#### Exercise:
The lines from the top of the records below through the one containing "2 | .peer c => 3 + c" are to be transcribed exactly, and nothing else is to be added.
------------------------------------------------------------------------
/-- Store a byte into the region table; no other block takes a store. -/
def State.setDeviceByte (s : State) (off : Nat) (b : Byte) : State :=
  if 0x10000 ≤ off && off < 0x10400 then
    let i := (off - 0x10000) / 8
    let old := (Store.get s.security.regions 0 i).toNat
    let w := 256 ^ (off % 8)
    { s with security := { s.security with
        regions := Store.set s.security.regions 0 i (BitVec.ofNat 64 (old - old / w % 256 * w + b.toNat * w)) } }
  else s

/-! ### Homes -/

/-- The die of a core: clusters 0 to 5 and 6 to 11. -/
def dieOf (core : Nat) : Nat := core / 192

def placeTag : Place → Nat
  | .hbm => 0 | .tier2 => 1 | .host => 2 | .peer c => 3 + c
  | .scratch _ | .params _ | .device => 31

/-- The key of a byte that one die still sees as it was (12 R243). -/
def staleKey (p : Place) (a die : Nat) : Nat := 2 * (placeTag p * 2 ^ 60 + a) + die

/-- The byte at its home: for a replicated page, at the primary. -/
def State.homeByte (s : State) (p : Place) (a : Nat) : Byte :=
  match p with
  | .hbm => Memory.get s.hbm a
  | .tier2 => Memory.get s.tier2 a
  | .host => Memory.get s.host a
  | .peer _ => 0
  | .scratch c => Memory.get (s.core c).scratch a
  | .params l => ((Store.find? s.launches l).map (fun x => x.params.getD a 0)).getD 0
  | .device => s.deviceByte a

/-- The byte as the agents of a die see it (12 R243). -/
def State.peek (s : State) (die : Nat) (p : Place) (a : Nat) : Byte :=
  match Store.find? s.stale (staleKey p a die) with
  | some b => b
  | none => s.homeByte p a

def State.peekN (s : State) (die : Nat) (p : Place) (a n : Nat) : List Byte :=
  (List.range n).map (fun i => s.peek die p (a + i))

/-- Bytes at the primary. -/
def State.homeN (s : State) (p : Place) (a n : Nat) : List Byte := (List.range n).map (fun i => s.homeByte p (a + i))

def State.poke (s : State) (p : Place) (a : Nat) (b : Byte) : State :=
  match p with
  | .hbm => { s with hbm := Memory.set s.hbm a b }
  | .tier2 => { s with tier2 := Memory.set s.tier2 a b }
  | .host => { s with host := Memory.set s.host a b }
  | .peer _ => s
  | .scratch c => s.setCore c { s.core c with scratch := Memory.set (s.core c).scratch a b }
  | .params _ => s
  | .device => s.setDeviceByte a b

def State.pokeN (s : State) (p : Place) (a : Nat) : List Byte → State
  | [] => s
  | b :: bs => State.pokeN (s.poke p a b) p (a + 1) bs

/-! ### L1 copies (12 R237, R238) -/

/-- The L1 of a wave. (DEDUCED, log 46) -/
def State.l1Dom (s : State) (core slot : Nat) : L1Dom :=
  match s.wave? core slot with
  | none => { core, tag := 0 }
  | some x =>
    match Store.find? s.teams x.team with
    | none => { core, tag := 0 }
    | some t =>
      match Store.find? s.launches t.launch with
      | none => { core, tag := 0 }
      | some l => if l.fused && !x.supervisor then { core := core / 32 * 32, tag := t.launch + 1 } else { core, tag := 0 }

def Place.cached : Place → Bool
  | .hbm | .tier2 | .host | .peer _ => true
  | .scratch _ | .params _ | .device => false

/-- Key of a line in a core's table of copies, and the place and address a key names. -/
def l1Key (d : L1Dom) (p : Place) (a : Nat) : Nat := (d.tag * 32 + placeTag p) * 2 ^ 52 + a / 128
def keyPlace (key : Nat) : Place :=
  match key / 2 ^ 52 % 32 with
  | 0 => .hbm | 1 => .tier2 | 2 => .host | n + 3 => .peer n
def keyIs (key : Nat) (p : Place) (a : Nat) : Bool := key % 2 ^ 52 = a / 128 && key / 2 ^ 52 % 32 = placeTag p

def State.l1? (s : State) (d : L1Dom) (p : Place) (a : Nat) : Option L1Line := Store.find? (s.core d.core).l1 (l1Key d p a)
def State.setL1 (s : State) (d : L1Dom) (p : Place) (a : Nat) (x : Option L1Line) : State :=
  s.setCore d.core { s.core d.core with l1 := Store.put (s.core d.core).l1 (l1Key d p a) x }

/-- Lines of 128 bytes in an L1 of 256 KiB, and in the fused L1 of 8 MiB (00 R4, 12 R238). -/
def L1Dom.lines (d : L1Dom) : Nat := if d.tag = 0 then 2048 else 65536

/-- Offsets in its line of n bytes at an address. -/
def lineOffs (a n : Nat) : List Nat := (List.range n).map (fun i => (a + i) % 128)

def L1Line.has (x : L1Line) (off : Nat) : Bool := x.valid.getLsbD off
def L1Line.isDirty (x : L1Line) (off : Nat) : Bool := x.dirty.any (fun y => y.1 = off)
/-- The copy holds these bytes. -/
def L1Line.holds (x : L1Line) (a n : Nat) : Bool := (lineOffs a n).all x.has
def L1Line.read (x : L1Line) (a n : Nat) : List Byte := (lineOffs a n).map (fun i => x.bytes.getD i 0)
/-- The stores not yet home among these bytes. -/
def L1Line.writers (x : L1Line) (a n : Nat) : List Nat :=
  ((x.dirty.filter (fun y => (lineOffs a n).contains y.1)).map (·.2)).eraseDups

/-- The copy without these bytes, but for those not yet home. -/
def L1Line.pass (x : L1Line) (offs : List Nat) : L1Line :=
  let gone := offs.filter (fun o => !x.isDirty o)
  { x with valid := gone.foldl (fun v o => v &&& ~~~(1#128 <<< o)) x.valid
           contested := x.contested.filter (fun o => !gone.contains o) }

/-- The copy with fresh bytes of the line, but for those not yet home. -/
def L1Line.refill (x : L1Line) (bs : List Byte) : L1Line :=
  { x with bytes := bs.zipIdx.map (fun b => if x.isDirty b.2 then x.bytes.getD b.2 0 else b.1)
           valid := BitVec.allOnes 128
           contested := x.contested.filter x.isDirty }

/-- A store's bytes enter the copy, not yet home. -/
def L1Line.store (x : L1Line) (a : Nat) (bs : List Byte) (id : Nat) : L1Line :=
  bs.zipIdx.foldl (fun (x : L1Line) b =>
    let off := (a + b.2) % 128
    { x with bytes := x.bytes.set off b.1, dirty := x.dirty.filter (fun y => y.1 ≠ off) ++ [(off, id)]
             contested := x.contested.filter (· ≠ off), valid := x.valid ||| (1#128 <<< off) }) x

/-- A copy that holds nothing yet. -/
def emptyLine : L1Line := { bytes := List.replicate 128 0, valid := 0 }

/-- Room for one more line: a copy with nothing on its way is evicted from a full L1. (DESIGN CHOICE, log 83) -/
def State.roomL1 (s : State) (d : L1Dom) : State :=
  let k := s.core d.core
  if (k.l1.filter (fun l => l.1 / 2 ^ 57 = d.tag)).length < d.lines then s
  else match List.find? (fun (l : Nat × L1Line) => l.1 / 2 ^ 57 = d.tag && l.2.dirty.isEmpty) k.l1 with
    | some l => s.setCore d.core { k with l1 := Store.erase k.l1 l.1 }
    | none => s

/-- Fresh bytes of the line that holds an address. (DEDUCED, log 46) -/
def State.lineBytes (s : State) (die : Nat) (p : Place) (a : Nat) : List Byte := s.peekN die p (a / 128 * 128) 128

/-- These bytes of a whole line come to L1. -/
def State.bringL1 (s : State) (d : L1Dom) (p : Place) (a : Nat) (bs : List Byte) : State :=
  match s.l1? d p a with
  | some x => s.setL1 d p a (some (x.refill bs))
  | none => (s.roomL1 d).setL1 d p a (some { bytes := bs })

/-- Bring a line of this package or of the host into L1 from its home. -/
def State.fillL1 (s : State) (d : L1Dom) (p : Place) (a : Nat) : State :=
  match p with
  | .hbm | .tier2 | .host => s.bringL1 d p a (s.lineBytes (dieOf d.core) p a)
  | _ => s

/-- Something newer than the copy's clean bytes has been read or written: the copy serves them no more (13 R257). (DESIGN
CHOICE, log 83) -/
def State.passL1 (s : State) (d : L1Dom) (p : Place) (a n : Nat) : State :=
  match s.l1? d p a with
  | none => s
  | some x => s.setL1 d p a (some (x.pass (lineOffs a n)))

/-- Bytes kept for one access are clean or gone: the line stays while it holds anything. -/
def L1Line.rest? (x : L1Line) : Option L1Line := if x.valid = 0 then none else some x

/-- A load of class 3 ends the copy (02 R62, 13 R261), but for bytes not yet home. -/
def State.evictL1 (s : State) (d : L1Dom) (p : Place) (a : Nat) : State :=
  match s.l1? d p a with
  | none => s
  | some x => s.setL1 d p a (x.pass (List.range 128)).rest?

/-- A store enters the copy before it reaches home. -/
def State.dirtyL1 (s : State) (d : L1Dom) (p : Place) (a : Nat) (bs : List Byte) (id : Nat) : State :=
  match s.l1? d p a with
  | some x => s.setL1 d p a (some (x.store a bs id))
  | none => (s.roomL1 d).setL1 d p a (some (emptyLine.store a bs id))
------------------------------------------------------------------------
#### Your solution:
/-- Store a byte into the region table; no other block takes a store. -/
def State.setDeviceByte (s : State) (off : Nat) (b : Byte) : State :=
  if 0x10000 ≤ off && off < 0x10400 then
    let i := (off - 0x10000) / 8
    let old := (Store.get s.security.regions 0 i).toNat
    let w := 256 ^ (off % 8)
    { s with security := { s.security with
        regions := Store.set s.security.regions 0 i (BitVec.ofNat 64 (old - old / w % 256 * w + b.toNat * w)) } }
  else s

/-! ### Homes -/

/-- The die of a core: clusters 0 to 5 and 6 to 11. -/
def dieOf (core : Nat) : Nat := core / 192

def placeTag : Place → Nat
  | .hbm => 0 | .tier2 => 1 | .host => 2 | .peer c => 3 + c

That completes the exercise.